/-- PPS_IN_EDGE: an edge of the polarity of SX_PPS_IN_EDGE is stamped; with source 2 it is a measurement, or takes the time
that SX_SET gave. -/
def execPpsInEdge (rising : Bool) (s : State) : Res :=
  if s.isOn 3 = false ∨ (s.getN Obj.SX_PPS_IN_EDGE == 0) ≠ rising then .next s
  else
    let t := s.time
    let s := s.set Obj.SX_PPS_IN_STAMP (t64 t)
    let spaced := s.sx.ppsLast.elim false (fun l => decide (((t : Int) - l - secT).natAbs ≤ 100 * usT))
    let n := if spaced then s.sx.ppsEdges + 1 else 1
    let s := s.updSx (fun x => { x with ppsEdges := n, ppsLast := some t, ppsLastAt := some s.now })
    if s.getN Obj.SX_SOURCE ≠ 2 then .next s
    else
      let pend := s.sx.setPending
      let s : State := match pend with
        | some (sec, unc) => (s.setAbsolute (sec * secT) unc).updSx (fun x => { x with setPending := none })
        | none =>
          let r := t % secT
          s.measure (if 2 * r ≤ secT then ((r : Nat) : Int) / 65536 else ((r : Int) - secT) / 65536) 0
      .next (if 4 ≤ n then s.sxQualified else s)

/-- PPS_IN_LOST: no edge for 1.5 s with source 2. -/
def execPpsInLost (s : State) : Res :=
  match s.sx.ppsLastAt with
  | none => .next s
  | some t =>
    if s.isOn 3 = false ∨ s.getN Obj.SX_SOURCE ≠ 2 ∨ s.now < t + 1500 * msC then .next s
    else
      let s := s.updSx (fun x => { x with ppsEdges := 0, ppsLastAt := none, ppsLast := none })
      .next ((s.raiseOn 0x7206 2 0x8000 (be 4 ((s.now - t) / msC))).sxLost 3)

/-- An edge has been produced for a second. -/
def Sextant.ppsHas (x : Sextant) (sec : Nat) : Bool := x.ppsDone.any (fun r => decide (r.1 ≤ sec ∧ sec ≤ r.2))

/-- The seconds produced, with one more. -/
def ppsAdd (sec : Nat) : List (Nat × Nat) → List (Nat × Nat)
  | [] => [(sec, sec)]
  | (a, b) :: t => if sec = b + 1 then (a, sec) :: t else (sec, sec) :: (a, b) :: t

/-- PPS_OUT_EDGE: the pin rises at the integer second that time has just reached, and falls after SX_PPS_WIDTH. A second that a step
brings round again gets no second edge. -/
def execPpsOutEdge (s : State) : Res :=
  let sec := s.time / secT
  if s.isOn 3 = false then .next s
  else if s.sx.ppsOut then
    if s.sx.ppsRise + s.getN Obj.SX_PPS_WIDTH * msC ≤ s.now ∨ s.ppsMay = false then
      .next (s.updSx (fun x => { x with ppsOut := false }))
    else .next s
  else if s.ppsMay ∧ s.timeAt (s.now - 1) < (sec * secT : Nat) ∧ s.sx.ppsHas sec = false then
    .next (s.updSx (fun x => { x with ppsOut := true, ppsRise := s.now, ppsDone := ppsAdd sec x.ppsDone }))
  else .next s

/-! ## Writes of Sextant (R337, R363) -/

/-- SX_SOURCE_WRITE: the state of R338 is entered; a set that waits for a PPS_IN edge lapses with that source. -/
def execSxSourceWrite (r : Req) (w : Wire) (s : State) : Res :=
  .next (s.write r 0x8000 7 w (fun _ _ _ => none) (fun s _ v =>
    let s := (s.setP Obj.SX_SOURCE v).updSx (fun x => { x with setPending := none })
    s.sxGo 3 7 s.timeUnc))

/-- SX_RATE_WRITE: a rate change at one counter value. -/
def execSxRateWrite (r : Req) (w : Wire) (s : State) : Res :=
  .next (s.write r 0x8000 3 w (fun _ _ _ => none) (fun s _ v => s.setRate v.toInt))

/-- The mode octet of SX_SET. -/
def setMode (w : Wire) : Nat :=
  match w with
  | .bytes o => fld o 0 1
  | _ => 0

/-- Reserved modes, nanoseconds that are none, and with SX_SOURCE 2 a time that is no integer second (R7, R332, R363). -/
def State.sxSetBad (s : State) (o : Octets) : Option Rc :=
  if 1 < fld o 0 1 then some .range
  else if fld o 0 1 = 0 ∧ (999999999 < fld o 10 4 ∨ (s.getN Obj.SX_SOURCE = 2 ∧ (fld o 10 4 ≠ 0 ∨ fld o 14 2 ≠ 0))) then
    some .range
  else none

/-- SX_SET_ABSOLUTE: the time of the instant of effect, or with SX_SOURCE 2 of the next PPS_IN edge. -/
def execSxSetAbsolute (r : Req) (w : Wire) (s : State) : Res :=
  if setMode (s.itemSoFar r Obj.SX_SET w) = 1 then .next s
  else .next (s.write r 0x8000 8 w (fun s _ v => s.sxSetBad v.toOctets) (fun s _ v =>
    let o := v.toOctets
    if s.getN Obj.SX_SOURCE = 2 then s.updSx (fun x => { x with setPending := some (fld o 4 6, fld o 16 4) })
    else s.setAbsolute (ofT64Octets (slice o 4 12)) (fld o 16 4)))

/-- SX_SET_RELATIVE: a step in ns. -/
def execSxSetRelative (r : Req) (w : Wire) (s : State) : Res :=
  if setMode (s.itemSoFar r Obj.SX_SET w) ≠ 1 then .next s
  else .next (s.write r 0x8000 8 w (fun s _ v => s.sxSetBad v.toOctets) (fun s _ v =>
    s.stepTime (numI (slice v.toOctets 4 8) * 65536) 1))

/-! ## The slow counter and reconciliation (R346–R349) -/

/-- The pair register latches this tick. -/
def State.latchPair (s : State) : State :=
  (s.updSx (fun x => { x with pair := { x.pair with tick := x.slow, count := s.now } })).mirrorSx

/-- SLOW_TICK_LATCH: the slow counter counts, the Chronometer's sub-seconds with it, and while the PLL runs the pair register
latches. A tick shows that the crystal runs. -/
def execSlowTickLatch (s : State) : Res :=
  let s := s.updSx (fun x => { x with slow := (x.slow + 1) % 2 ^ 48, calRun := true })
  let s : State :=
    if s.calCounts = false then s
    else if 0 < s.sx.withheld then s.updSx (fun x => { x with withheld := x.withheld - 1 })
    else s.setN Obj.CAL_SUBSEC (min 32767 (s.getN Obj.CAL_SUBSEC + 1))
  if s.sx.pll then .next ((s.updSx (fun x => { x with runTicks := x.runTicks + 1 })).latchPair) else .next s

/-- SLOW_RATIO_MEASURE: COUNT nanoseconds per tick over a complete run of 32,768 ticks. -/
def execSlowRatioMeasure (s : State) : Res :=
  if s.sx.pll = false ∨ s.sx.runTicks < 32768 then .next s
  else
    let ratio := (s.sx.pair.count - s.sx.runStart) * 65536 / s.sx.runTicks
    let s := s.setN Obj.SX_SLOW_RATIO (ratio % 2 ^ 32)
    .next (s.updSx (fun x => { x with ratioMeasured := true, runTicks := 0, runStart := x.pair.count }))

/-- The PLL runs: a new run of ticks begins at this one. -/
def State.pllRuns (s : State) : State :=
  (s.updSx (fun x => { x with pll := true, runTicks := 0, runStart := s.now, modeChanged := false, oscStopped := false,
                              aonLost := false, first := false })).latchPair

/-- AON_LOST and first start (R349): time goes on from what Anchor saved, as if the outage had lasted no time. -/
def State.resumeSaved (s : State) : State :=
  let p := s.sx.saved
  let cause := if s.sx.first then 0 else 1
  let old := s.now
  let s := { s with now := p.count, sx := { s.sx with offset := p.offset, base := p.base, ratioMeasured := false } }.rebinDuty old
  let s := s.updSx (fun x => { x with f := freqOf p.rate })
  let s := ((s.setI Obj.SX_RATE p.rate).setN Obj.SX_SLOW_RATIO 2000000000).setB Obj.SX_TIME_VALID false
  (s.raiseOn 0x7205 2 0x8000 (be 1 cause)).sxGo 3 6 0xFFFFFFFF

/-- SEXTANT_RECONCILE: the first slow tick after the PLL runs again, `ticks` having passed since the last one latched here.
COUNT is advanced by the measured outage and RECKONING entered with the uncertainty grown. In an outage of STANDBY or OFF the device was
off (R191). -/
def execSextantReconcile (ticks : Nat) (s : State) : Res :=
  if s.sx.pll ∨ s.rst.pll = false then .next s
  else
    let s := s.updSx (fun x => { x with slow := (x.slow + ticks) % 2 ^ 48 })
    if s.sx.aonLost ∨ s.sx.first then .next (s.resumeSaved.pllRuns)
    else
      let n := (s.sx.slow + 2 ^ 48 - s.sx.pair.tick) % 2 ^ 48
      let ns16 := n * s.getN Obj.SX_SLOW_RATIO
      let adv := (2 * ns16 + 65536) / 131072
      let ppm := if s.sx.ratioMeasured then 20 else 100
      let growth := max 30600 (ns16 * ppm / 65536000000)
      let unc := min 0xFFFFFFFF (s.timeUnc + growth)
      let m := s.sx.pair
      let cause := if s.sx.modeChanged then 3 else s.sx.stopCause
      let s := { s with now := m.count + adv, sx := { s.sx with offset := m.offset, base := m.base } }
      let s : State := if s.sx.stopCause = 0 then { s with helm := { s.helm with away := (m.count, s.now) :: s.helm.away } } else s
      let s := s.setI Obj.SX_RATE m.rate
      let s : State := if s.sx.modeChanged then (s.setRate 0).updSx (fun x => { x with f := 0 }) else s
      let s := s.sxGo 3 5 unc
      let s := s.raiseOn 0x7204 0 0x8000 (be 6 n ++ be 8 adv ++ be 4 (min 0xFFFFFFFF growth) ++ be 1 cause)
      let s : State :=
        if s.sx.oscStopped then (s.setB Obj.SX_TIME_VALID false).raiseOn 0x7205 2 0x8000 (be 1 2) else s
      .next s.pllRuns

/-! ## The Chronometer (R351–R359) -/

/-- CAL_CARRY: a carry of the crystal's sub-seconds. -/
def execCalCarry (s : State) : Res := if s.calCounts then .next (s.calSecond 0) else .next s

/-- CAL_OSC_STOPPED: four consecutive crystal periods are missing; the calendar stands until the crystal ticks again. -/
def execCalOscStopped (s : State) : Res :=
  let s := s.updSx (fun x => { x with calRun := false })
  if s.getB Obj.CAL_OSF then .next s else .next (s.setOsf 1)

/-- CAL_TRIM_APPLY: 2^20 crystal cycles have passed; counts are added, which can carry, or withheld. -/
def execCalTrimApply (s : State) : Res :=
  let n := if bit (s.getN Obj.TRIM_STATUS) 0 then 0 else s.getI Obj.CAL_TRIM
  if s.calCounts = false then .next s
  else if n < 0 then .next (s.updSx (fun x => { x with withheld := x.withheld + n.natAbs }))
  else
    let sub := s.getN Obj.CAL_SUBSEC + n.toNat
    if sub < 32768 then .next (s.setN Obj.CAL_SUBSEC sub) else .next (s.calSecond (sub - 32768))

/-- The trim that the slow ratio and RATE give (R358). -/
def trimOf (ratio : Nat) (rate : Int) : Int :=
  clampI (-512) 511 (roundDiv (((ratio : Int) * (2 ^ 40 + rate) - 2 ^ 41 * 1000000000) * 2 ^ 20) (2 ^ 41 * 1000000000))

/-- CAL_TRIM_AUTO_UPDATE: every 1,024 s while LOCKED; journaled as a write by session 0. -/
def execCalTrimAutoUpdate (s : State) : Res :=
  if s.getB Obj.CAL_TRIM_AUTO = false ∨ s.getN Obj.SX_STATE ≠ 2 ∨ s.now < s.sx.trimAt + 1024 * secC then .next s
  else
    let v : Val := .int (trimOf (s.getN Obj.SX_SLOW_RATIO) (s.getI Obj.SX_RATE))
    let s := s.updSx (fun x => { x with trimAt := s.now })
    let s := (s.lbDrain).journal 1 0 0x2400 0x0E .ok (s.get Obj.CAL_TRIM).cbor v.cbor
    .next (s.setP Obj.CAL_TRIM v)

/-- CAL_SET: the calendar as a whole, or CALENDAR_INVALID for an impossible date. -/
def execCalSet (r : Req) (w : Wire) (s : State) : Res :=
  .next (s.write r 0x2400 9 w
    (fun _ _ v => if dateOk (calParse v.toOctets) then none else some .calendarInvalid)
    (fun s _ v => s.calApply (calParse v.toOctets) 0))

/-- CAL_HALT_WRITE: true stops counting; false releases it with sub-seconds cleared; an equal write changes nothing. -/
def execCalHaltWrite (r : Req) (w : Wire) (s : State) : Res :=
  .next (s.write r 0x2400 0x0A w (fun _ _ _ => none) (fun s _ v =>
    let s := s.calRelease
    if s.getB Obj.CAL_HALT = v.toBool then s
    else if v.toBool then s.setB Obj.CAL_HALT true
    else
      let s := ((s.setB Obj.CAL_HALT false).setN Obj.CAL_SUBSEC 0).updSx (fun x => { x with withheld := 0 })
      s.calChanged 1 s.calNow))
◆ ◆ ◆ ◆ ◆ ◆ ◆
Task item: In the listing above, find the line containing "aonLost := false, first" and the line containing "let p := s.sx.saved", then quote both, plus every line between them, exactly as written.

Reply to the exercise:
                              aonLost := false, first := false })).latchPair

/-- AON_LOST and first start (R349): time goes on from what Anchor saved, as if the outage had lasted no time. -/
def State.resumeSaved (s : State) : State :=
  let p := s.sx.saved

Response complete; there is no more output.